Quick recap
- Data Engineer: skills and responsibilities
- Data Engineering lifecycle
Agenda
- Revision
- System overview
- Memory hierarchy
- Storage engines
- Log based storage
- Hash indexes
Why study storage internals?
- To pick right tools for your use case
- To be able to tune the configurations of storage engine as per your requirements
Storage engine overview
| Property | Transaction processing systems(OLTP) | Analytics processing(OLAP) |
|---|---|---|
| Primarily used for | End user/customer, via web application | Internal analyst, for decision support |
| What data represents | Latest state of data (current point in time) | History of events that happened over time |
| Dataset size | Gigabytes to terabytes | Terabytes to petabytes |
| Main write pattern | Random-access, low-latency writes from user input | Bulk import (ETL) or event stream |
| Main read pattern | Small number of records per query, fetched by key | Aggregate over large number of records |
| Implementation types | - Log structured database - B tree based databases |
- Columnar storage |
Quick Revision
System overview
Layered architecture
Image credits: CSAPP
Hardware overview
Image credits: CSAPP
Buses are like nervous system of the computer. Data moves from one place to another via buses. Buses are charecterized by word size as well as bits that can be transfered in a given time.
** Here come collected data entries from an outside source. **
@[simp] theorem bump_clk (s : State) (c : Ctr) : (s.bump c).clk = s.clk := rfl
@[simp] theorem bump_boot (s : State) (c : Ctr) : (s.bump c).boot = s.boot := rfl
@[simp] theorem bump_fuses (s : State) (c : Ctr) : (s.bump c).fuses = s.fuses := rfl
@[simp] theorem bump_flash (s : State) (c : Ctr) : (s.bump c).flash = s.flash := rfl
@[simp] theorem bump_time (s : State) (c : Ctr) : (s.bump c).time = s.time := rfl
@[simp] theorem bump_cues (s : State) (c : Ctr) : (s.bump c).cues = s.cues := rfl
@[simp] theorem bump_kcp (s : State) (c : Ctr) : (s.bump c).kcp = s.kcp := rfl
@[simp] theorem bump_smb (s : State) (c : Ctr) : (s.bump c).smb = s.smb := rfl
@[simp] theorem bump_rwc (s : State) (c : Ctr) : (s.bump c).rwc = s.rwc := rfl
@[simp] theorem bump_pcie (s : State) (c : Ctr) : (s.bump c).pcie = s.pcie := rfl
@[simp] theorem bump_plan (s : State) (c : Ctr) : (s.bump c).plan = s.plan := rfl
@[simp] theorem bump_ingest (s : State) (c : Ctr) : (s.bump c).ingest = s.ingest := rfl
@[simp] theorem bump_xa (s : State) (c : Ctr) : (s.bump c).xa = s.xa := rfl
@[simp] theorem bump_rmw (s : State) (c : Ctr) : (s.bump c).rmw = s.rmw := rfl
@[simp] theorem bump_beams (s : State) (c : Ctr) : (s.bump c).beams = s.beams := rfl
@[simp] theorem bump_riddle (s : State) (c : Ctr) : (s.bump c).riddle = s.riddle := rfl
@[simp] theorem bump_cf (s : State) (c : Ctr) : (s.bump c).cf = s.cf := rfl
@[simp] theorem bump_lanes (s : State) (c : Ctr) : (s.bump c).lanes = s.lanes := rfl
@[simp] theorem bump_mesh (s : State) (c : Ctr) : (s.bump c).mesh = s.mesh := rfl
@[simp] theorem bump_mem (s : State) (c : Ctr) : (s.bump c).mem = s.mem := rfl
@[simp] theorem bump_tl (s : State) (c : Ctr) : (s.bump c).tl = s.tl := rfl
@[simp] theorem bump_cells (s : State) (c : Ctr) : (s.bump c).cells = s.cells := rfl
@[simp] theorem bump_sup (s : State) (c : Ctr) : (s.bump c).sup = s.sup := rfl
@[simp] theorem bump_gk (s : State) (c : Ctr) : (s.bump c).gk = s.gk := rfl
@[simp] theorem bump_alm (s : State) (c : Ctr) : (s.bump c).alm = s.alm := rfl
@[simp] theorem bump_rpl (s : State) (c : Ctr) : (s.bump c).rpl = s.rpl := rfl
@[simp] theorem bump_jtag (s : State) (c : Ctr) : (s.bump c).jtag = s.jtag := rfl
@[simp] theorem bump_freeCount (s : State) (c : Ctr) : (s.bump c).freeCount = s.freeCount := rfl
@[simp] theorem bump_pending (s : State) (c : Ctr) : (s.bump c).pending = s.pending := rfl

@[simp] theorem clearCounters_clk (s : State) (lo hi : Nat) : (s.clearCounters lo hi).clk = s.clk := rfl
@[simp] theorem clearCounters_boot (s : State) (lo hi : Nat) : (s.clearCounters lo hi).boot = s.boot := rfl
@[simp] theorem clearCounters_fuses (s : State) (lo hi : Nat) : (s.clearCounters lo hi).fuses = s.fuses := rfl
@[simp] theorem clearCounters_flash (s : State) (lo hi : Nat) : (s.clearCounters lo hi).flash = s.flash := rfl
@[simp] theorem clearCounters_time (s : State) (lo hi : Nat) : (s.clearCounters lo hi).time = s.time := rfl
@[simp] theorem clearCounters_cues (s : State) (lo hi : Nat) : (s.clearCounters lo hi).cues = s.cues := rfl
@[simp] theorem clearCounters_kcp (s : State) (lo hi : Nat) : (s.clearCounters lo hi).kcp = s.kcp := rfl
@[simp] theorem clearCounters_smb (s : State) (lo hi : Nat) : (s.clearCounters lo hi).smb = s.smb := rfl
@[simp] theorem clearCounters_rwc (s : State) (lo hi : Nat) : (s.clearCounters lo hi).rwc = s.rwc := rfl
@[simp] theorem clearCounters_pcie (s : State) (lo hi : Nat) : (s.clearCounters lo hi).pcie = s.pcie := rfl
@[simp] theorem clearCounters_plan (s : State) (lo hi : Nat) : (s.clearCounters lo hi).plan = s.plan := rfl
@[simp] theorem clearCounters_ingest (s : State) (lo hi : Nat) : (s.clearCounters lo hi).ingest = s.ingest := rfl
@[simp] theorem clearCounters_xa (s : State) (lo hi : Nat) : (s.clearCounters lo hi).xa = s.xa := rfl
@[simp] theorem clearCounters_rmw (s : State) (lo hi : Nat) : (s.clearCounters lo hi).rmw = s.rmw := rfl
@[simp] theorem clearCounters_beams (s : State) (lo hi : Nat) : (s.clearCounters lo hi).beams = s.beams := rfl
@[simp] theorem clearCounters_riddle (s : State) (lo hi : Nat) : (s.clearCounters lo hi).riddle = s.riddle := rfl
@[simp] theorem clearCounters_cf (s : State) (lo hi : Nat) : (s.clearCounters lo hi).cf = s.cf := rfl
@[simp] theorem clearCounters_lanes (s : State) (lo hi : Nat) : (s.clearCounters lo hi).lanes = s.lanes := rfl
@[simp] theorem clearCounters_mesh (s : State) (lo hi : Nat) : (s.clearCounters lo hi).mesh = s.mesh := rfl
@[simp] theorem clearCounters_mem (s : State) (lo hi : Nat) : (s.clearCounters lo hi).mem = s.mem := rfl
@[simp] theorem clearCounters_tl (s : State) (lo hi : Nat) : (s.clearCounters lo hi).tl = s.tl := rfl
@[simp] theorem clearCounters_cells (s : State) (lo hi : Nat) : (s.clearCounters lo hi).cells = s.cells := rfl
@[simp] theorem clearCounters_sup (s : State) (lo hi : Nat) : (s.clearCounters lo hi).sup = s.sup := rfl
@[simp] theorem clearCounters_gk (s : State) (lo hi : Nat) : (s.clearCounters lo hi).gk = s.gk := rfl
@[simp] theorem clearCounters_alm (s : State) (lo hi : Nat) : (s.clearCounters lo hi).alm = s.alm := rfl
@[simp] theorem clearCounters_rpl (s : State) (lo hi : Nat) : (s.clearCounters lo hi).rpl = s.rpl := rfl
@[simp] theorem clearCounters_jtag (s : State) (lo hi : Nat) : (s.clearCounters lo hi).jtag = s.jtag := rfl
@[simp] theorem clearCounters_freeCount (s : State) (lo hi : Nat) : (s.clearCounters lo hi).freeCount = s.freeCount := rfl
@[simp] theorem clearCounters_pending (s : State) (lo hi : Nat) : (s.clearCounters lo hi).pending = s.pending := rfl

@[simp] theorem setRing_clk (s : State) (r : RingId) (x : Ring) : (s.setRing r x).clk = s.clk := by cases r <;> rfl
@[simp] theorem setRing_boot (s : State) (r : RingId) (x : Ring) : (s.setRing r x).boot = s.boot := by cases r <;> rfl
@[simp] theorem setRing_fuses (s : State) (r : RingId) (x : Ring) : (s.setRing r x).fuses = s.fuses := by cases r <;> rfl
@[simp] theorem setRing_flash (s : State) (r : RingId) (x : Ring) : (s.setRing r x).flash = s.flash := by cases r <;> rfl
@[simp] theorem setRing_time (s : State) (r : RingId) (x : Ring) : (s.setRing r x).time = s.time := by cases r <;> rfl
@[simp] theorem setRing_cues (s : State) (r : RingId) (x : Ring) : (s.setRing r x).cues = s.cues := by cases r <;> rfl
@[simp] theorem setRing_smb (s : State) (r : RingId) (x : Ring) : (s.setRing r x).smb = s.smb := by cases r <;> rfl
@[simp] theorem setRing_rwc (s : State) (r : RingId) (x : Ring) : (s.setRing r x).rwc = s.rwc := by cases r <;> rfl
@[simp] theorem setRing_pcie (s : State) (r : RingId) (x : Ring) : (s.setRing r x).pcie = s.pcie := by cases r <;> rfl
@[simp] theorem setRing_plan (s : State) (r : RingId) (x : Ring) : (s.setRing r x).plan = s.plan := by cases r <;> rfl
@[simp] theorem setRing_ingest (s : State) (r : RingId) (x : Ring) : (s.setRing r x).ingest = s.ingest := by cases r <;> rfl
@[simp] theorem setRing_xa (s : State) (r : RingId) (x : Ring) : (s.setRing r x).xa = s.xa := by cases r <;> rfl
@[simp] theorem setRing_rmw (s : State) (r : RingId) (x : Ring) : (s.setRing r x).rmw = s.rmw := by cases r <;> rfl
@[simp] theorem setRing_beams (s : State) (r : RingId) (x : Ring) : (s.setRing r x).beams = s.beams := by cases r <;> rfl
@[simp] theorem setRing_riddle (s : State) (r : RingId) (x : Ring) : (s.setRing r x).riddle = s.riddle := by cases r <;> rfl
@[simp] theorem setRing_cf (s : State) (r : RingId) (x : Ring) : (s.setRing r x).cf = s.cf := by cases r <;> rfl
@[simp] theorem setRing_lanes (s : State) (r : RingId) (x : Ring) : (s.setRing r x).lanes = s.lanes := by cases r <;> rfl
@[simp] theorem setRing_mesh (s : State) (r : RingId) (x : Ring) : (s.setRing r x).mesh = s.mesh := by cases r <;> rfl
@[simp] theorem setRing_mem (s : State) (r : RingId) (x : Ring) : (s.setRing r x).mem = s.mem := by cases r <;> rfl
@[simp] theorem setRing_tl (s : State) (r : RingId) (x : Ring) : (s.setRing r x).tl = s.tl := by cases r <;> rfl
@[simp] theorem setRing_cells (s : State) (r : RingId) (x : Ring) : (s.setRing r x).cells = s.cells := by cases r <;> rfl
@[simp] theorem setRing_sup (s : State) (r : RingId) (x : Ring) : (s.setRing r x).sup = s.sup := by cases r <;> rfl
@[simp] theorem setRing_gk (s : State) (r : RingId) (x : Ring) : (s.setRing r x).gk = s.gk := by cases r <;> rfl
@[simp] theorem setRing_alm (s : State) (r : RingId) (x : Ring) : (s.setRing r x).alm = s.alm := by cases r <;> rfl
@[simp] theorem setRing_rpl (s : State) (r : RingId) (x : Ring) : (s.setRing r x).rpl = s.rpl := by cases r <;> rfl
@[simp] theorem setRing_jtag (s : State) (r : RingId) (x : Ring) : (s.setRing r x).jtag = s.jtag := by cases r <;> rfl
@[simp] theorem setRing_ctr (s : State) (r : RingId) (x : Ring) : (s.setRing r x).ctr = s.ctr := by cases r <;> rfl
@[simp] theorem setRing_freeCount (s : State) (r : RingId) (x : Ring) : (s.setRing r x).freeCount = s.freeCount := by cases r <;> rfl
@[simp] theorem setRing_pending (s : State) (r : RingId) (x : Ring) : (s.setRing r x).pending = s.pending := by cases r <;> rfl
IO devices are what connects a computer to external world. It"s like humans have 5 senses, computer has IO devices. 4 key IO devices that we will concern ourselves with are:
1. Display: out device through which computer talks back with the user.
2. Keyboard/mouse: input device through which computer listens to the user
3. Storage device: This is the long term storage that computer has. All programs initially lies here.
Main memory is the area where program is loaded when it is to be run and it stays there while it"s being executed. Think of it like short term memory in humans. Any task in ordered to be done should inside our memory.
Processor is where results and addresses are computed in the program. It has 3 main parts:
1. Program counter
2. registers
3. ALU(Arithmetic and Logical unit)
Memory hierarchy
Storage devices
- Random Access Memory
- Static RAM(SRAM) is used for cache memories, both on and off the CPU chip.
- DRAM(Dynamic RAM) is used for the main memory plus the frame buffer of a graphics system.
- HDD(Magnetic Storage) use spinning magnetic platters to store data. A read/write head moves over the platters to read or write data.
- Solid state disks(SSD) store data on interconnected flash memory chips that retain data even when powered off.
Memory hierarchy and Cache
The storage devices in every computer system are organised as a memory hierarchy. As we move from the top of the hierarchy to the bottom, the devices become slower, larger, and less costly per byte.
The main idea of a memory hierarchy is that storage at one level serves as a cache for storage at the next lower level. Thus, the register file is a cache for the L1 cache. Caches L1 and L2 are caches for L2 and L3, respectively. The L3 cache is a cache for the main memory, which is a cache for the disk.
lscpu | grep cache;getconf -a | grep CACHE
Image credits: CSAPP
Caching
- Hardware : Registers, L1, L2, L3 act as cache for main memory.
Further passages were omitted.